I often send my dogs to pigs feeding on the edge of feilds.       With my style of dogs I can tweak my style a number of ways for this catch.     Mostly I just send them from across the feild.   That's 1 fence to cross, the length or width of the feild to cover, another fence to negotiate while I'm persuit, run the pig down in the brush often times having crossed a steep creek etc.    Then hold till I arrive to take possession of the pig.         

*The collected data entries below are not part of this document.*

/-- What arrival and merge holds (R92 to R97, R104): path states and timers, active and forced path, the restore
hold-off, the skew samples oldest first. -/
structure Merge where
  up          : Pair UpDown := ⟨.down, .down⟩
  timers      : Pair (Option Ticks) := ⟨none, none⟩
  active      : Option Port := none
  forced      : Option Port := none
  holdOff     : Option Ticks := none
  skewSamples : List Int := []
  deriving DecidableEq, Repr

/-- A held entry of a buffer slot (R108). -/
structure HeldEntry where
  seq        : SeqNo
  ts         : Ticks
  l          : Bool
  r          : Bool
  payload    : List Byte
  arrival    : Pair (Option Ticks)
  storedFrom : Port
  sampled    : Bool
  deriving DecidableEq, Repr

/-- A play history record (R114). -/
structure HistoryRecord where
  seq       : SeqNo
  outcome   : PlayOutcome
  arrival   : Pair (Option Ticks)
  firstPath : Option Port
  sampled   : Bool
  deriving DecidableEq, Repr

/-- The play pointer (p, f) with the reference stamp TS_p: the reference pair of R25 is (seq, ts). -/
structure Pointer where
  seq   : SeqNo
  frame : Nat
  ts    : Ticks
  deriving DecidableEq, Repr

/-- What the playout buffer holds (R107). A buffer slot is EMPTY (`none`) or a held entry; the depth is at most 128 and
only the first depth places are used, sequence q at place q modulo depth (R108, log 21). The history is oldest first. -/
structure Buffer where
  slots           : Vector (Option HeldEntry) 128 := Vector.replicate 128 none
  pointer         : Option Pointer := none
  history         : List HistoryRecord := []
  lastFrame       : Option (List Byte) := none
  substitutionRun : Nat := 0
  startMark       : Bool := false
  lastLead        : Option Int := none
  deriving DecidableEq, Repr

/-- The window in progress (R127); an empty window is `none`. -/
structure Window where
  count   : Nat
  minimum : Int
  length  : Nat
  deriving DecidableEq, Repr

/-- What clock recovery holds (R127), and the FREQ at which RT advanced over the latest tick of LT (R129): a working value of
the model's, by which a frame start inside that tick reads RT, whatever FREQ has become since (R145, log 32). -/
structure Recovery where
  rt         : Option FineTicks := none
  freq       : Int := 0
  integrator : Int := 0
  window     : Option Window := none
  locked     : Bool := false
  towardLock : Nat := 0
  towardLoss : Nat := 0
  lastError  : Option Int := none
  /-- Oldest first. -/
  history    : List Int := []
  tickFreq   : Int := 0
  deriving DecidableEq, Repr

/-- Echo state of a path: the last marked arrival's stamp and capture (R161). -/
structure Echo where
  ts      : Ticks
  capture : Ticks
  deriving DecidableEq, Repr

/-- What delay measurement holds for one path (R161). -/
structure Delay where
  echo     : Option Echo := none
  lastEcho : Option Ticks := none
  runCount : Nat := 0
  runMin   : Option Nat := none
  rtt      : Option Nat := none
  deriving DecidableEq, Repr

/-- One of the 64 circuits: its table entry and its blocks. -/
structure Circuit where
  entry      : CircuitEntry := {}
  control    : Control := {}
  packetizer : Packetizer := {}
  merge      : Merge := {}
  buffer     : Buffer := {}
  recovery   : Recovery := {}
  delay      : Pair Delay := ⟨{}, {}⟩
  /-- In the order of R182. -/
  counters   : Vector Nat 16 := Vector.replicate 16 0
  /-- By flag code (R190); a CLEAR flag is `none`. -/
  flags      : Vector (Option Detail) 14 := Vector.replicate 14 none
  deriving DecidableEq, Repr

/-! ### A tributary -/

/-- A tributary table entry (R44). -/
structure TributaryEntry where
  framing   : Framing := .off
  clockMode : ClockMode := .free
  timing    : Fin 64 := 0
  idle      : Byte := 255
  enables   : BitVec 5 := BitVec.allOnes 5
  deriving DecidableEq, Repr

/-- The receive side of a line unit (section 1.1, R17): the states status shows, and the detectors' working counts. -/
structure LineUnit where
  signal        : SignalState := .lost
  alignment     : AlignmentState := .notFramed
  ais           : SeenState := .clear
  remoteAlarm   : SeenState := .clear
  source        : EventSource := .generated
  frameCount    : Ticks := 0
  /-- Run of zero bits while PRESENT (R2). -/
  zeroRun       : Nat := 0
  /-- Bits and ones of the clearing block in progress while LOST (R2). -/
  blockBits     : Nat := 0
  blockOnes     : Nat := 0
  /-- Bits and zeros of the AIS block in progress (R3). -/
  aisBits       : Nat := 0
  aisZeros      : Nat := 0
  erroredRun    : Nat := 0
  search        : SearchPhase := .idle
  /-- In HUNT, bits since it began; in a confirm phase, bits since the candidate's bit 2 (R4). -/
  searchBits    : Nat := 0
  /-- The last eight received bits, the newest lowest (log 23). -/
  recent        : BitVec 8 := 0
  /-- Bits of the frame in progress received so far, while the source is LINE (R8). -/
  frameBits     : Nat := 0
  /-- Whether the frame in progress is odd (section 1.3). -/
  oddFrame      : Bool := false
  /-- Whole octets of the frame in progress received so far. -/
  gathered      : List Byte := []
  lastIndicator : Option Bool := none
  alarmRun      : Nat := 0
  /-- LT of the previous receive frame event (R8). -/
  lastEvent     : Ticks := 0
  deriving DecidableEq, Repr

/-- The transmit side of a line unit (R11, R17) and its bit timing (R148, R149). A transmit frame start is due when the
256 bits of the frame in progress have been sent; one is due at power-on (log 6). -/
structure Transmit where
  parity  : Parity := .even
  /-- Whether a frame has begun since power-on. -/
  begun   : Bool := false
  frame   : List Byte := List.replicate 32 255
  bits    : Nat := 256
  /-- The part of the bit in progress already sent, in fine ticks of the source's time, of 4 × 2^27 (R149). -/
  bitTime : Nat := 0
  /-- The fine ticks of that source's time in one tick of LT, at which `bitTime` last advanced: a working value of the model's,
  by which the time since the latest bit edge is reckoned whatever the source has become since (R129, R149, log 32). -/
  tickRate : Nat := 2 ^ 27
  deriving DecidableEq, Repr

/-- What the tributary clocking block holds (R147). A pending write is `some refresh`, with its HOLDOVER refresh mark. -/
structure Clocking where
  inForce      : ClockMode := .free
  timing       : Fin 64 := 0
  pendingWrite : Option Bool := none
  actual       : ClockMode := .free
  holdover     : Int := 0
  valid        : Bool := false
  deriving DecidableEq, Repr

/-- One of the 16 tributaries. -/
structure Tributary where
  entry    : TributaryEntry := {}
  line     : LineUnit := {}
  transmit : Transmit := {}
  clocking : Clocking := {}
  flags    : Vector (Option Detail) 5 := Vector.replicate 5 none
  deriving DecidableEq, Repr

/-! ### A trunk port -/

/-- A port table entry (R47). -/
structure PortEntry where
  address   : Address
  accept    : Bool := true
  frameType : BitVec 16 := 0xB7A4
  enables   : BitVec 3 := BitVec.allOnes 3
  deriving DecidableEq, Repr

/-- The address and frame type value a port write replaced, and the LT of the write (R48, log 8). -/
structure EarlierValues where
  replacedAt : Ticks
  address   : Address
  frameType : BitVec 16
  deriving DecidableEq, Repr

/-- A copy waiting in a circuit queue (R76). Addresses, frame type and echo fields are those at departure. -/
structure Copy where
  circuit : Fin 64
  record  : PathRecord
  seq     : SeqNo
  ts      : Ticks
  frames  : Nat
  l       : Bool
  r       : Bool
  payload : List Byte
  deriving DecidableEq, Repr

/-- A response waiting in a management response queue: its destination and its octets from the common header on
(R174, R192, R194). -/
structure Response where
  destination : Address
  octets      : List Byte
  deriving DecidableEq, Repr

        If the pigs are in the middle or on the side I'm on, I'll be tying pigs in the feild.          If a dog can't run down a fast pig in the open, the dog has zero chance of running the same pig down in the brush and catching it all things being equal.         If the dog is only slightly faster than pigs  in the open and the race is stretched out do to the dogs lack of real speed, then the pig will be either caught much farther in the brush or won't  be caught at all, unless the pig makes a mistake.           We all know pigs like to turn and face the dogs once they get in the brush, these are not the pigs I'm speaking of.    The pig that never checks up once it hits the brush is the ones I'm speaking of.   Any cd can get a good chance at catching a pig if it checks up once it hits the brush.            Many people don't have the ability to hunt their dogs in open stuff.      Take the jungle and hills of where Hyan is from In Hawaii.       They have developed dogs to run pigs down and catch them in the brush should the pig be able to flick the dog once found.   These dogs (2) are holding for how long?   A long time as opposed to what most of us are used to.       They aren't gonna be doing this with 25 pound terriers most people here think it takes to get through thick brush.           
   The logic that goes along with the little dog theory that it takes to keep up with pigs in the brush and are doing what big dogs can't is one of the most flaud thought processes I've come across.     Can they do it, yeah they do it all the time.    Big dogs do too, big dogs of this caliber and kind are just foreign to most doggers of this forum.    So is strickly hunting with catch dogs yet it's done by  a growing number of people in the US and is the dominant style in Australia.    Same stuff there as here.    Brush, heat, blackberry thickets, hills, crop feilds etc.    It's done the same there as it is here and they have dogs that do it all same as here.   Wind, rig, cast, sight hunt, crop work, working blackberry thickets etc.      Just a different style dog than what most are used to here on the forum but common In certain circles here or cultures or other countries.